Wade and Udonis Haslem are the only players left from the Heat’s championship roster. Dirk Nowitzki and Jason Terry are the only holdovers in Dallas. Pat Riley, who coached the Heat in 2006, is now a reclusive roster architect, seen but rarely heard. Avery Johnson, who coached the Mavericks, is coaching the Nets.
Nowitzki returns to the finals with Jason Kidd, another aging star in search of his first title, and a much sturdier supporting cast, with Tyson Chandler at center and Shawn Marion at small forward. Wade returns, of course, with one of the greatest lineups in history, with LeBron James and Chris Bosh at his side.
This series will bear little resemblance to the first one — unless officiating and Mark Cuban, the Mavericks’ owner, somehow take center stage again.
Wade averaged an incredible 34.7 points, 7.8 rebounds and 3.8 assists in leading Miami to the championship. But the series was, to everyone’s detriment, largely defined by whistles, wailing and controversy. Wade attempted a record 97 free throws in the six games, and 25 in Game 5, when he led the Heat to a 101-100 overtime victory.
The Mavericks were furious for most of the series, never more so than after the Game 5 defeat. Cuban angrily confronted the referee Joe DeRosa on the court and later cursed during an interview. Cuban was fined $250,000 for what the league classified as “several acts of misconduct.”
Cuban was not the only one on edge. Johnson was furious over an O’Neal elbow to the head of Nowitzki in Game 4 — an act that went unpunished. He was incensed that the league suspended Jerry Stackhouse for a flagrant foul on O’Neal in that same game. The usually stoic Nowitzki was fined $5,000 for punting the ball into the stands in Game 5.
There was self-inflicted misery — the Mavericks blowing a 13-point fourth-quarter lead Game 3. Some of the humiliation was out of their control — the city of Dallas publicized a parade route after the Mavericks took a 2-0 lead.
Even the conclusion was contentious and ugly, with Mavericks fans booing during the trophy presentation.
It was a strange, tense, tumultuous championship series and, looking back, a pivotal and unique moment in recent N.B.A. history.

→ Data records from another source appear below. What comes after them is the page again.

-- ==== Sys2Proof/Tests/Slice0.lean ====
section
/-!
SUPPORT. The model's own tests. Expected results are the vectors of spec/95_test_vectors.md (named beside each test) or
words written out from the field picture of spec/30_encoding.md R90. The last part shows, for every statement with
hypotheses, a concrete state and operands that meet them.
-/
open Sys2Proof Sys2Proof.Machine Sys2Proof.Claim

namespace Sys2Proof.Tests

/-- A source image in SRC, everything else as after reset. -/
def source (w h : Word) (bytes : List Byte) : State :=
  { State.reset with
    src := memoryOfBytes 0 bytes
    ops := { Operands.reset with srcW := w, srcH := h, srcLen := BitVec.ofNat 32 bytes.length } }

/-- The four arguments and META_IN. -/
def withArgs (x y w h m : Word) (s : State) : State :=
  { s with ops := { s.ops with argX := x, argY := y, argW := w, argH := h, metaIn := m } }

/-- Another SRC_LEN than the number of bytes. -/
def withLen (n : Word) (s : State) : State := { s with ops := { s.ops with srcLen := n } }

/-- CAP = n. -/
def capped (n : Word) (s : State) : State := { s with params := { s.params with cap := some n } }

/-- Built with the reference instantiations and `Q8_trunc` (T) or `Q8_round` (N). -/
def underT (s : State) : State := { s with params := { s.params with q8 := .trunc, resample := .reference } }
def underN (s : State) : State := { s with params := { s.params with q8 := .round, resample := .reference } }

/-- With a host script. -/
def scripted (a : List HostAction) (s : State) : State := { s with script := a }

/-- STATUS, OUT_W, OUT_H, OUT_CH, OUT_LEN, META_OUT and the output bytes after the word is written to CMD. -/
def run (word : Word) (s : State) : Option (Word × List Nat × Word × Option (List Byte)) :=
  match step (s.withFetchWord 32 word.toNat) with
  | .next t =>
    some (t.res.status, [t.res.outW.toNat, t.res.outH.toNat, t.res.outCh.toNat, t.res.outLen], t.res.metaOut,
      outputBytes t)
  | .fault _ => none
  | .refused _ => none

/-- What a success of the given shape shows. -/
def done (w h ch : Nat) (bytes : List Byte) : Option (Word × List Nat × Word × Option (List Byte)) :=
  some (0x80000000, [w, h, ch, w * h * ch], 0, some bytes)

/-- What a success with metadata shows. -/
def doneMeta (w h ch : Nat) (m : Word) (bytes : List Byte) : Option (Word × List Nat × Word × Option (List Byte)) :=
  some (0x80000000, [w, h, ch, w * h * ch], m, some bytes)

/-- What a diagnosed no-op shows. -/
def noOp (w h ch : Nat) (bytes : List Byte) : Option (Word × List Nat × Word × Option (List Byte)) :=
  some (0x80000100, [w, h, ch, w * h * ch], 0, some bytes)
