/-- QUERY_STATUS answers OK with page 0 or 1 of the status record as it stands, and any other page with RANGE (4); it changes nothing.

Page 0: the sequencer state and step index, the hold causes and the fault record; for each item its feed, request and effective grant; the derate
steps; ISOLATED, the store's state and the sticky flags; the lines' flags and levels; tool mode, reset cause, arm state; the life percents and the
fallbacks. Page 1: the applied and measured pressures and the channel states. That an absent item shows 7, 0 and 0 is log entry 19; that the
first-named derate step and channel state take the low bits, log entry 49. -/
def Obligations.QueryStatusChangesNothing : Prop :=
  (∀ (s : State) (m : OrderMeta) (page : Byte), takesOrder m s = true →
    (page = 0 → exec (.queryStatus m page) s = .next (answered m 0 (statusPage0 s) s)) ∧
    (page = 1 → exec (.queryStatus m page) s = .next (answered m 0 (statusPage1 s) s)) ∧
    (page ≠ 0 → page ≠ 1 → exec (.queryStatus m page) s = .next (answered m 4 [] s))) ∧
  (∀ s : State,
    let page := statusPage0 s
    let byte : Nat → Nat := fun i => (page.getD i 0).toNat
    let word : Nat → Nat := fun i => byte i + 256 * byte (i + 1)
    let bits : Nat → List Bool := fun i => (List.range 8).map (fun j => (page.getD i 0).getLsbD j)
    let percent : Nat → Nat → Nat := fun life limit => if limit = 0 then 255 else min 255 (life * 100 / limit)
    let kinds : List FaultKind :=
      [.leak, .overpressure, .supplyAir, .valve, .pumpBlocked, .driveTrip, .interlock, .duplicateNode]
    page.length = 28 ∧ byte 0 = 0 ∧
    byte 1 = [SeqState.empty, .loaded, .waiting, .running, .holding, .ending, .aborting, .done, .faulted].idxOf s.seq.state ∧
    byte 2 = s.seq.index % 256 ∧
    bits 3 = [s.seq.causes.ordered, s.seq.causes.interlock, s.seq.causes.stop, s.seq.causes.mode, s.seq.causes.share,
      s.seq.causes.supply, s.seq.causes.conditioner, s.seq.causes.endpoint] ∧
    (s.seq.first = none → byte 4 = 0) ∧ (∀ k, s.seq.first = some k → byte 4 = 1 + kinds.idxOf k) ∧
    bits 5 = [s.seq.later.leak, s.seq.later.overpressure, s.seq.later.supplyAir, s.seq.later.valve,
      s.seq.later.pumpBlocked, s.seq.later.driveTrip, s.seq.later.interlock, s.seq.later.duplicateNode] ∧
    (∀ (i : Nat) (item : Option Item), (i = 6 ∧ item = s.peer.own.main) ∨ (i = 11 ∧ item = s.peer.own.additive) →
      (item = none → byte i = 7 ∧ word (i + 1) = 0 ∧ word (i + 3) = 0) ∧
      (∀ x, item = some x → byte i = [Feed.a, .b, .c, .d].idxOf x.feed ∧ word (i + 1) = x.q % 65536 ∧
        word (i + 3) = (s.shr.get x.feed).effective % 65536)) ∧
    ((∀ f : Feed, (s.shr.get f).k ≤ 4) →
      byte 16 % 16 = s.shr.a.k ∧ byte 16 / 16 = s.shr.b.k ∧ byte 17 % 16 = s.shr.c.k ∧ byte 17 / 16 = s.shr.d.k) ∧
    bits 18 = [s.peer.isolated, s.rcp.op.isSome, s.rcp.lock, false, false, false, false, false] ∧
    bits 19 = [s.sdu.mismatch, s.drv.tachLost, s.pcc.condLost, s.hpc.warn, s.ilk.modeIllegal, s.lnk.collisionSeen,
      s.lnk.checkErrorSeen, s.lnk.malformedSeen] ∧
    (∀ l : Line, (page.getD 20 0).getLsbD (numLine l) = (s.line l).sticky ∧
      (page.getD 21 0).getLsbD (numLine l) = ((s.line l).level == .active) ∧
      (page.getD 22 0).getLsbD (numLine l) = ((s.line l).level == .unknown)) ∧
    byte 23 % 16 = [ToolMode.run, .service, .lockout].idxOf s.ilk.mode ∧
    byte 23 / 16 = [ResetCause.powerOn, .resetLine, .restartOrder].idxOf s.cfg.cause ∧
    byte 24 = [ArmState.parked, .movingIn, .sweeping, .lifting, .lost].idxOf s.pcc.arm ∧
    byte 25 = percent s.pcc.diskLife s.img.diskLimit ∧ byte 26 = percent s.pcc.padLife s.img.padLimit ∧
    bits 27 = [(s.chan .main).source == .fallback, (s.chan .additive).source == .fallback,
      (s.drive .platen).source == .estimate, (s.drive .head).source == .estimate, false, false, false, false]) ∧
  (∀ s : State,
    let page := statusPage1 s
    let word : Nat → Nat := fun i => (page.getD i 0).toNat + 256 * (page.getD (i + 1) 0).toNat
    page.length = 27 ∧ page.getD 0 0 = 1 ∧ word 25 < 4096 ∧
    ∀ c : HeadCh, word (1 + 2 * numHeadCh c) = (s.head c).applied % 65536 ∧
      word (13 + 2 * numHeadCh c) = (s.head c).measured % 65536 ∧
      word 25 / 4 ^ numHeadCh c % 4 = [ChanState.vented, .ramping, .regulating, .channelFault].idxOf (s.head c).state)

In an era dominated by the Lakers and the Spurs, the Mavericks were the only other Western Conference team to make the finals between 1999 and 2010. Miami’s breakthrough heralded the end of Detroit’s reign in the East, and preceded Boston’s renaissance.

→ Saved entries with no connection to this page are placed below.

@[simp] theorem refresh_keeps (s : State) :
    (refresh s).cfg = s.cfg ∧ (refresh s).peer.own = s.peer.own ∧ (refresh s).peer.lowFeeds = s.peer.lowFeeds ∧
    (refresh s).peer.isolated = s.peer.isolated ∧ (refresh s).sdu = s.sdu ∧ (refresh s).seq = s.seq ∧
    (refresh s).rcp = s.rcp ∧ (refresh s).hpc = s.hpc ∧ (refresh s).pcc = s.pcc ∧ (refresh s).epm = s.epm ∧
    (refresh s).ilk = s.ilk ∧ (refresh s).drv = s.drv ∧ (refresh s).lnk.stopSlot = s.lnk.stopSlot ∧
    (refresh s).lnk.answers = s.lnk.answers ∧ (refresh s).lnk.notices = s.lnk.notices ∧
    (refresh s).lnk.carrier = s.lnk.carrier ∧ (refresh s).lnk.received = s.lnk.received ∧
    (refresh s).lnk.quiet = s.lnk.quiet ∧ (refresh s).lnk.lost = s.lnk.lost ∧
    (refresh s).lnk.collisionSeen = s.lnk.collisionSeen ∧ (refresh s).lnk.checkErrorSeen = s.lnk.checkErrorSeen ∧
    (refresh s).lnk.malformedSeen = s.lnk.malformedSeen ∧ (refresh s).lnk.dupFound = s.lnk.dupFound ∧
    (refresh s).pins = s.pins ∧ (refresh s).now = s.now ∧ (refresh s).freeCount = s.freeCount ∧
    (refresh s).pending = s.pending := by
  simp [refresh]

@[simp] theorem makeStale_keeps (n : Nat) (s : State) :
    (makeStale n s).cfg = s.cfg ∧ (makeStale n s).peer.own = s.peer.own ∧
    (makeStale n s).peer.lowFeeds = s.peer.lowFeeds ∧ (makeStale n s).peer.refresh = s.peer.refresh ∧
    (makeStale n s).peer.quiet = s.peer.quiet ∧ (makeStale n s).peer.isolated = s.peer.isolated ∧
    (makeStale n s).sdu = s.sdu ∧ (makeStale n s).seq = s.seq ∧ (makeStale n s).rcp = s.rcp ∧
    (makeStale n s).hpc = s.hpc ∧ (makeStale n s).pcc = s.pcc ∧ (makeStale n s).epm = s.epm ∧
    (makeStale n s).ilk = s.ilk ∧ (makeStale n s).drv = s.drv ∧ (makeStale n s).lnk = s.lnk ∧
    (makeStale n s).pins = s.pins ∧ (makeStale n s).now = s.now ∧ (makeStale n s).freeCount = s.freeCount ∧
    (makeStale n s).pending = s.pending := by
  unfold makeStale
  split <;> simp

@[simp] theorem removeEntry_keeps (n : Nat) (s : State) :
    (removeEntry n s).cfg = s.cfg ∧ (removeEntry n s).peer.own = s.peer.own ∧
    (removeEntry n s).peer.lowFeeds = s.peer.lowFeeds ∧ (removeEntry n s).peer.refresh = s.peer.refresh ∧
    (removeEntry n s).peer.quiet = s.peer.quiet ∧ (removeEntry n s).peer.isolated = s.peer.isolated ∧
    (removeEntry n s).sdu = s.sdu ∧ (removeEntry n s).seq = s.seq ∧ (removeEntry n s).rcp = s.rcp ∧
    (removeEntry n s).hpc = s.hpc ∧ (removeEntry n s).pcc = s.pcc ∧ (removeEntry n s).epm = s.epm ∧
    (removeEntry n s).ilk = s.ilk ∧ (removeEntry n s).drv = s.drv ∧ (removeEntry n s).lnk = s.lnk ∧
    (removeEntry n s).pins = s.pins ∧ (removeEntry n s).now = s.now ∧ (removeEntry n s).freeCount = s.freeCount ∧
    (removeEntry n s).pending = s.pending := by
  unfold removeEntry
  split <;> simp

@[simp] theorem beginIsolation_keeps (s : State) :
    (beginIsolation s).cfg = s.cfg ∧ (beginIsolation s).peer.table = s.peer.table ∧
    (beginIsolation s).peer.own = s.peer.own ∧ (beginIsolation s).peer.lowFeeds = s.peer.lowFeeds ∧
    (beginIsolation s).peer.refresh = s.peer.refresh ∧ (beginIsolation s).peer.quiet = s.peer.quiet ∧
    (beginIsolation s).sdu = s.sdu ∧ (beginIsolation s).seq = s.seq ∧ (beginIsolation s).rcp = s.rcp ∧
    (beginIsolation s).hpc = s.hpc ∧ (beginIsolation s).pcc = s.pcc ∧ (beginIsolation s).epm = s.epm ∧
    (beginIsolation s).ilk = s.ilk ∧ (beginIsolation s).drv = s.drv ∧
    (beginIsolation s).lnk.stopSlot = s.lnk.stopSlot ∧ (beginIsolation s).lnk.answers = s.lnk.answers ∧
    (beginIsolation s).lnk.demandSlot = s.lnk.demandSlot ∧ (beginIsolation s).lnk.sending = s.lnk.sending ∧
    (beginIsolation s).lnk.carrier = s.lnk.carrier ∧ (beginIsolation s).lnk.received = s.lnk.received ∧
    (beginIsolation s).lnk.quiet = s.lnk.quiet ∧ (beginIsolation s).lnk.collisionSeen = s.lnk.collisionSeen ∧
    (beginIsolation s).lnk.checkErrorSeen = s.lnk.checkErrorSeen ∧
    (beginIsolation s).lnk.malformedSeen = s.lnk.malformedSeen ∧ (beginIsolation s).lnk.dupFound = s.lnk.dupFound ∧
    (beginIsolation s).pins = s.pins ∧ (beginIsolation s).now = s.now ∧ (beginIsolation s).freeCount = s.freeCount ∧
    (beginIsolation s).pending = s.pending := by
  simp [beginIsolation]

@[simp] theorem State.setChan_keeps (s : State) (c : Channel) (d : Dispense) :
    (State.setChan s c d).cfg = s.cfg ∧ (State.setChan s c d).peer = s.peer ∧ (State.setChan s c d).shr = s.shr ∧
    (State.setChan s c d).sdu.di = s.sdu.di ∧ (State.setChan s c d).sdu.diVolume = s.sdu.diVolume ∧
    (State.setChan s c d).sdu.dose = s.sdu.dose ∧ (State.setChan s c d).sdu.persist = s.sdu.persist ∧
    (State.setChan s c d).sdu.mismatch = s.sdu.mismatch ∧ (State.setChan s c d).sdu.rinseDone = s.sdu.rinseDone ∧
    (State.setChan s c d).sdu.u = s.sdu.u ∧ (State.setChan s c d).sdu.blend = s.sdu.blend ∧
    (State.setChan s c d).sdu.share = s.sdu.share ∧ (State.setChan s c d).seq = s.seq ∧
    (State.setChan s c d).rcp = s.rcp ∧ (State.setChan s c d).hpc = s.hpc ∧ (State.setChan s c d).pcc = s.pcc ∧
    (State.setChan s c d).epm = s.epm ∧ (State.setChan s c d).ilk = s.ilk ∧ (State.setChan s c d).drv = s.drv ∧
    (State.setChan s c d).lnk = s.lnk ∧ (State.setChan s c d).pins = s.pins ∧ (State.setChan s c d).now = s.now ∧
    (State.setChan s c d).freeCount = s.freeCount ∧ (State.setChan s c d).pending = s.pending := by
  simp [State.setChan]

James was still a year away from making his first finals appearance with the Cleveland Cavaliers, whose reign was also short-lived. Not long after Cleveland was swept in the 2007 finals by the San Antonio Spurs, Boston acquired Kevin Garnett and Ray Allen, altering the balance of power and setting in motion the events that pushed James to Miami.
A year after Cuban raged at officials — and fans cooked up conspiracy theories — an actual conspiracy involving a referee was revealed, with the arrest of Tim Donaghy.
The 2006 finals were played amid labor peace, a year removed from a new labor deal. The 2011 finals will be set against a backdrop of labor strife, and an expected lockout. The superstar alliance that Wade, James and Bosh created last summer will weigh heavily on the negotiations between the league and union officials.
In these last peaceful moments, Wade is thinking only of the legacy he began in 2006, before an unexpected half-decade pause.
“It’s only been five years,” Wade said, “but it seems way longer since we experienced this kind of success and winning. And you understand how hard it is now, especially getting back, how hard it was to win a championship. So you seize the moment, and you try to take advantage of the opportunity.”
Five years may be a relative eye-blink to the cosmos, but it is a lifetime in the N.B.A.